During an insulin overdose the patient may become very hungry because his or her blood sugar is being processed and burned off rapidly. Immediate medical care is needed so that blood sugar can be returned to normal through injections or glucagon or a high sugar solution. Additional treatments may also be performed in order to treat individual symptoms such as seizure or dizziness.


In order to avoid the risk of an insulin overdose, it is important to take this medication only as directed. Dosages should be measured carefully. Rapid-acting insulin is typically more dangerous than slower-acting varieties. Food should be eaten soon after taking this type of insulin. It is also important to carefully monitor blood sugar before and after exercise and when restricting food intake.

Patients who live with others should inform them about the signs of insulin overdose so that appropriate action can be taken in the event of a severe reaction. Emergency response workers should be notified at the first sign of an overdose.
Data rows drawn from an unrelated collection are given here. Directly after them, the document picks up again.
-- ==== Sys2Proof/Laws/Programmer.lean ====
section
/-! SUPPORT. What SPM and ESPM can do: the words an operation leaves in program memory, and one lemma that
says everything the device's `SpmOp` changes. -/

namespace Sys2Proof.Machine

/-! ### Words of program memory -/

/-- What `writePageWords` leaves at each word: the value of its offset where the word is one of the `n`
from `base` on and implemented, the old word elsewhere. -/
theorem State.writePageWords_readWord (s : State) (base : Nat) (value : Nat → Word) (n w : Nat) :
    Memory.readWord (s.writePageWords base value n) w =
      if base ≤ w ∧ w < base + n ∧ w < s.device.progWords then some (value (w - base))
      else Memory.readWord s.prog w := by
  induction n with
  | zero =>
    have : ¬ (base ≤ w ∧ w < base + 0 ∧ w < s.device.progWords) := by omega
    rw [if_neg this]
    rfl
  | succ n ih =>
    simp only [State.writePageWords]
    split
    · next hlt =>
      rw [Memory.readWord_writeWord]
      by_cases hw : w = base + n
      · subst hw
        rw [if_pos rfl, if_pos ⟨by omega, by omega, hlt⟩]
        congr 2
        omega
      · rw [if_neg hw, ih]
        by_cases hc : base ≤ w ∧ w < base + n ∧ w < s.device.progWords
        · rw [if_pos hc, if_pos ⟨hc.1, by omega, hc.2.2⟩]
        · rw [if_neg hc, if_neg (by omega)]
    · next hge =>
      rw [ih]
      by_cases hc : base ≤ w ∧ w < base + n ∧ w < s.device.progWords
      · rw [if_pos hc, if_pos ⟨hc.1, by omega, hc.2.2⟩]
      · rw [if_neg hc, if_neg (by omega)]

/-- What `writeWords` leaves at each word: what `value` makes of the first listed value of a word that is
implemented, the old word elsewhere. -/
theorem State.writeWords_readWord (s : State) (value : Nat → Word → Word) (us : List (Nat × Word))
    (w : Nat) :
    Memory.readWord (s.writeWords value us) w =
      if w < s.device.progWords then
        match us.lookup w with
        | some v => some (value w v)
        | none => Memory.readWord s.prog w
      else Memory.readWord s.prog w := by
  induction us with
  | nil => simp [State.writeWords]
  | cons u us ih =>
    obtain ⟨k, v⟩ := u
    simp only [State.writeWords]
    by_cases hk : w = k
    · subst hk
      split
      · simp [Memory.readWord_writeWord]
      · simp [*]
    · have hb : (w == k) = false := by simp [hk]
      split
      · rw [Memory.readWord_writeWord, if_neg hk, ih, List.lookup_cons, hb]
      · rw [ih, List.lookup_cons, hb]

/-! ### `SpmOp` -/

/-- Everything a device's own `SpmOp` can do (R228): it refuses, or its answer is carried out. -/
theorem State.suppliedOp_cases (s : State) (n : Nat) (addr : BitVec 24) (v : Word) :
    (((s.spmcr = 0x03 ∨ s.spmcr = 0x05) ∧ s.device.progWords ≤ addr.toNat / 2) ∧
      s.suppliedOp n addr v = .error .programAddressNotImplemented) ∨
    (¬ ((s.spmcr = 0x03 ∨ s.spmcr = 0x05) ∧ s.device.progWords ≤ addr.toNat / 2) ∧
      ((Config.spmOp n s.spmcr addr v s.prog s.temp s.blbits = none ∧
        s.suppliedOp n addr v = .error .spmRefused) ∨
      ∃ r, Config.spmOp n s.spmcr addr v s.prog s.temp s.blbits = some r ∧
        s.suppliedOp n addr v = .ok (s.suppliedAnswer addr r))) := by
  unfold State.suppliedOp
  split
  · next h => exact .inl ⟨h, rfl⟩
  · next h =>
    refine .inr ⟨h, ?_⟩
    cases Config.spmOp n s.spmcr addr v s.prog s.temp s.blbits with
    | none => exact .inl ⟨rfl, rfl⟩
    | some r => exact .inr ⟨r, rfl, rfl⟩

/-- Everything SPM and ESPM can do where they complete: carry out the operation that the device describes, or
the answer of the device's own `SpmOp`. -/
theorem State.runSpmOp_cases {s t : State} {addr : BitVec 24} {v : Word} (h : s.runSpmOp addr v = .ok t) :
    (∃ p, s.device.spm = .facts p ∧ s.spmOp p addr v = some t) ∨
    (∃ n r, s.device.spm = .supplied n ∧ t = s.suppliedAnswer addr r) := by
  unfold State.runSpmOp at h
  cases hs : s.device.spm with
  | absent => simp [hs] at h
  | facts p =>
    simp only [hs] at h
    cases ho : s.spmOp p addr v with
    | none => simp [ho] at h
    | some u =>
      simp only [ho, Except.ok.injEq] at h
      exact .inl ⟨p, rfl, h ▸ ho⟩
  | supplied n =>
    simp only [hs] at h
    rcases s.suppliedOp_cases n addr v with ⟨-, he⟩ | ⟨-, ⟨-, he⟩ | ⟨r, -, he⟩⟩
    · rw [he] at h; cases h
    · rw [he] at h; cases h
    · rw [he] at h; cases h; exact .inr ⟨n, r, rfl, rfl⟩

/-- What an operation that the device describes can change (R228). -/
theorem State.spmOp_frame {s t : State} {p : SpmDevice} {addr : BitVec 24} {v : Word}
    (h : s.spmOp p addr v = some t) :
    s.sameBut t ({.spmcr, .draws, .temp, .blbits} ∪ Set.range Piece.prog) := by
  unfold State.spmOp at h
  split at h
  · cases h
  · cases h
    generalize p.operation s.spmcr s.draws = op
    refine ⟨by cases op <;> rfl, fun q hq => ?_⟩
    cases q <;> simp at hq <;> (cases op <;> rfl)

/-- What the answer of a device's own `SpmOp` can change (R228). -/
theorem State.suppliedAnswer_frame (s : State) (addr : BitVec 24) (r : SpmAnswer) :
    s.sameBut (s.suppliedAnswer addr r) ({.spmcr, .draws, .temp, .blbits} ∪ Set.range Piece.prog) := by
  refine ⟨rfl, fun q hq => ?_⟩
  cases q <;> simp at hq <;> rfl

/-- Nothing outside program memory, TEMP, BLBITS and SPMCR changes, whatever the device's `SpmOp` (R228). -/
theorem State.runSpmOp_frame {s t : State} {addr : BitVec 24} {v : Word} (h : s.runSpmOp addr v = .ok t) :
    s.sameBut t ({.spmcr, .draws, .temp, .blbits} ∪ Set.range Piece.prog) := by
  rcases State.runSpmOp_cases h with ⟨p, -, ho⟩ | ⟨n, r, -, rfl⟩
  · exact State.spmOp_frame ho
  · exact s.suppliedAnswer_frame addr r

end Sys2Proof.Machine
end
Patients and their families should not try and handle the situation themselves because the condition can worsen quickly and low blood sugar can eventually lead to death.

Anyone who feels unsure about the correct administration or dosage of insulin should speak with a doctor or enlist the help of someone who can correctly administer the medication. Those who have experienced an overdose previously should take extra precautions. Any unusual symptoms should be reported whether typical of an overdose or not. Each patient may have his or her own unique symptoms.